Je sais que nous avons réussi à atteindre l’entrée d’une installation. Les gens s’y pressaient, terrorisés, certains essayaient d’emporter avec eux leurs meubles, leurs babioles, et des militaires les leurs arrachaient des mains. Pas de surplus inutile dans les abris. Ce n’était encore que le début…
Quelques années plus tard, j’ai vingt-deux ans. Je vis, comme tous les autres êtres humains, en troglodyte. Les abris étaient devenus un véritable monde souterrain, une fourmilière grouillante semblable à ce que fut notre monde. A la différence qu’il n’y avait que des jeunes dans ce monde ci. Aucun de ceux qui avaient un jour connu la lumière du soleil n’avait survécu longtemps, et leurs enfants et petits-enfants non plus. La durée de vie est d’une trentaine d’année, tout au plus, et je sais que mon tour viendra donc bientôt. Ce n’est pas une mauvaise chose. Personne ne veut vivre longtemps dans les souterrains, et personne ne peut vivre dans l’ancien monde. Trop froid, beaucoup trop froid. Certains s’y étaient risqués et avaient presque gelés sur place. Les souterrains aussi sont froids, mais on peut tout de même y vivre (si vivre est vraiment le mot …).
Malgré la durée de vie réduite, les instincts bestiaux de l’humain sont toujours présents et meurtres et viols sont monnaie courante dans ces couloirs sombres, ces espaces clos et ces dortoirs insalubres et à la promiscuité dangereuse. Au début un semblant d’ordre régnait, grâce aux militaires et aux policiers, mais sans personne pour les diriger ils devinrent des « gens normaux ». Prêts à tuer pour une boite de conserve, un manteau plus chaud, ou même une moisissure comestible.
On a aussi entendu parler de quelques cas de cannibalisme. Et j’ai été le témoin de l’un de ces cas.

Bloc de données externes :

-- ==== Sys2Proof/Certificates/Slice0/Obligations.lean ====
section
/-!
DEFINITION. The statements for the provers, family by family.
-/
open Sys2Proof Sys2Proof.Machine

/-- For every state whose queue holds command c in front of others, a step is exec of c on the state with the queue's rest. On an
empty queue the state stands, which is the model's choice (log entry 6). (spec/INDEX.md, notes/assumptions/6.md) -/
def Obligations.StepRunsFront : Prop :=
  (∀ (s : State) (c : Instr) (rest : List Instr), s.pending = c :: rest → step s = exec c { s with pending := rest }) ∧
  (∀ s : State, s.pending = [] → step s = .next s)

/-- After reset the memory lists nothing and is sound, the queue is empty, the part waits for supply-good with INH high, no die runs,
and every register reads the reset value of its table; where a table gives none, that value is the model's choice (log entries 3
and 4). (R53, spec/02_power_clocks_start.md Table 2-4, notes/assumptions/3.md, notes/assumptions/4.md) -/
def Obligations.ResetState : Prop :=
  State.reset.sound ∧ State.reset.mem = [] ∧ State.reset.pending = [] ∧ State.reset.hw.power = .waitSupply ∧
  State.reset.hw.inh = true ∧ State.reset.hw.live = false ∧ ∀ r : RegId, State.reset.hw.reg r = r.reset

/-- For every state whose addressed memory has its canonical form (addresses rise strictly, and no entry holds what an unwritten byte
reads as), every next state of a step has it too, whatever the command is. (spec/INDEX.md, notes/assumptions/4.md) -/
def Obligations.EveryStepSound : Prop :=
  ∀ s t : State, s.sound → step s = .next t → t.sound

/-- Every command, in every state, ends in a next state that differs in the part and its memory only: the queue is never touched, and
nothing stops by a fault or a refusal. A command outside the list of those that may store leaves every byte of memory as it was.
(R11, R105, R541, notes/assumptions/6.md) -/
def Obligations.EveryCommandAnswers : Prop :=
  (∀ (c : Instr) (s : State), ∃ (m : Memory) (h : Hw), exec c s = s.toMach m h) ∧
  (∀ (c : Instr) (s : State), c.mayStore = false → ∃ h : Hw, exec c s = s.to h)

/-- When thread t of block k issues a valid word of MOVI, MOVHI, ADDI, ADD, SUB, AND, OR, XOR or SHIFT, the next state differs only in
that t issued last, G_D holds the result of Table 5-5 (sext(IMM); IMM in the upper half over the lower half of G_A; G_A +
sext(IMM); the sum, difference, and, or, exclusive or of G_A and G_B modulo 2^32; the logical left, logical right or arithmetic
right shift of G_A), and the thread goes on at PC + 4. (R140, R141, R145, R146, spec/05_ringmaster_sequencers.md Table 5-5) -/
def Obligations.ThreadArithmetic : Prop :=
  (∀ (s : State) (k : BlockId) (t : ThreadId) (w : Word), s.issuing k t 0x01 w →
    exec (.movi k t) s = s.resulting k t (seqD w) ((BitVec.ofNat 16 (seqImm w)).signExtend 32)) ∧
  (∀ (s : State) (k : BlockId) (t : ThreadId) (w : Word), s.issuing k t 0x02 w →
    exec (.movhi k t) s = s.resulting k t (seqD w) (BitVec.ofNat 32 (65536 * seqImm w + (s.hw.gen k t (seqA w)).toNat % 65536))) ∧
  (∀ (s : State) (k : BlockId) (t : ThreadId) (w : Word), s.issuing k t 0x03 w →
    exec (.addi k t) s = s.resulting k t (seqD w) (s.hw.gen k t (seqA w) + (BitVec.ofNat 16 (seqImm w)).signExtend 32)) ∧
  (∀ (s : State) (k : BlockId) (t : ThreadId) (w : Word), s.issuing k t 0x04 w →
    exec (.addOp k t) s = s.resulting k t (seqD w) (s.hw.gen k t (seqA w) + s.hw.gen k t (seqB w))) ∧
  (∀ (s : State) (k : BlockId) (t : ThreadId) (w : Word), s.issuing k t 0x05 w →
    exec (.subOp k t) s = s.resulting k t (seqD w) (s.hw.gen k t (seqA w) - s.hw.gen k t (seqB w))) ∧
  (∀ (s : State) (k : BlockId) (t : ThreadId) (w : Word), s.issuing k t 0x06 w →
    exec (.andOp k t) s = s.resulting k t (seqD w) (s.hw.gen k t (seqA w) &&& s.hw.gen k t (seqB w))) ∧
  (∀ (s : State) (k : BlockId) (t : ThreadId) (w : Word), s.issuing k t 0x07 w →
    exec (.orOp k t) s = s.resulting k t (seqD w) (s.hw.gen k t (seqA w) ||| s.hw.gen k t (seqB w))) ∧
  (∀ (s : State) (k : BlockId) (t : ThreadId) (w : Word), s.issuing k t 0x08 w →
    exec (.xorOp k t) s = s.resulting k t (seqD w) (s.hw.gen k t (seqA w) ^^^ s.hw.gen k t (seqB w))) ∧
  (∀ (s : State) (k : BlockId) (t : ThreadId) (w : Word), s.issuing k t 0x09 w →
    exec (.shiftOp k t) s = s.resulting k t (seqD w) (if seqImm w / 32 % 4 = 0 then s.hw.gen k t (seqA w) <<< (seqImm w % 32)
      else if seqImm w / 32 % 4 = 1 then s.hw.gen k t (seqA w) >>> (seqImm w % 32) else (s.hw.gen k t (seqA w)).sshiftRight (seqImm w % 32)))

C’est en errant dans les couloirs sans but précis, en essayant d’éviter les excréments au sol, les cadavres ou presque-cadavres affalés contre les murs, les vendeurs de paradis artificiels et autres enfers en seringues, les types dangereux, les bagarres… que je me retrouvais devant une salle comme il y en a beaucoup dans le monde souterrain. Ce sont de simples cubes, sans raison d’être particulière. Ils servent souvent de salles de shoot ou de boxons. Celui-ci était pire.
Au centre de la pièce, à même le sol répugnant, une femme se tenait allongée, haletante et les jambes écartées. Quatre personnes, trois hommes et une autre femme, se tenaient accroupis près d’elle. Tous étaient d’une maigreur affolante. J’observais la scène dans une fascination horrifiée. La femme allongée était en train d’accoucher ! Et à peine le nouveau-né avait-il sortit sa tête que l’autre femme se saisit de lui et l’extirpa de la matrice tandis que la nouvelle mère hurlait de douleur. Je ne pouvais plus bouger tant l’angoisse et le dégoût me paralysaient. Puis tous se redressèrent et s’approchèrent de l’enfant, tout couvert de sang et de placenta, encore relié à sa mère par le cordon ombilical. Il poussa un vagissement au moment où l’un des hommes sortait un surin rouillé de la poche de son manteau et tranchait le lien. La mère se redressa et prit l’enfant dans ses bras sans la moindre tendresse, avec de la répulsion dans le regard. Puis un rictus déforma sa bouche, elle tendit l’enfant à ceux qui l’entouraient et cria :
-Bon appétit, mes amis. C’est la maison qui offre !
Je ne décrirai pas ce qui suivit. Mais c’est ce qui m’a poussé à retourner à la surface, en dépit du froid, en dépit de la mort certaine qui m’attendait là-bas.
C’est aujourd’hui, que je remonte.
Vêtu de plusieurs couches de manteaux, désarmé, résigné, je me suis rendu « de nuit » à l’une des sorties du souterrain. Rien ne nous interdit de sortir, c’est une manière comme une autre de mourir et, au moins, ça limite les risques de maladies. J’ouvre la porte du sas et la referme derrière moi. Quelqu’un s’y trouve déjà, mort ou vivant je n’en sais rien. Il ou elle est allongé dans un coin et ne bouge pas, ne semble même pas respirer. Peu importe. J’ouvre la deuxième porte et le froid me saisit. Seules les étoiles et une lune blafarde, éclairée par des astres bien plus lointains que feu notre soleil, apportent un semblant de lumière à ce monde mort. Chacune de mes inspirations est douloureuse mais, resserrant mes oripeaux, j’avance. Je sais parfaitement où je vais. Je rejoins, sans même connaitre le chemin, la petite ferme où je suis né, à l’écart de la ville. Autour de moi tout est gelé, pâle, fragilisé. Les immeubles tombent en ruines, les arbres sont des fossiles sinistres sortant du sol et des corps gisent çà et là.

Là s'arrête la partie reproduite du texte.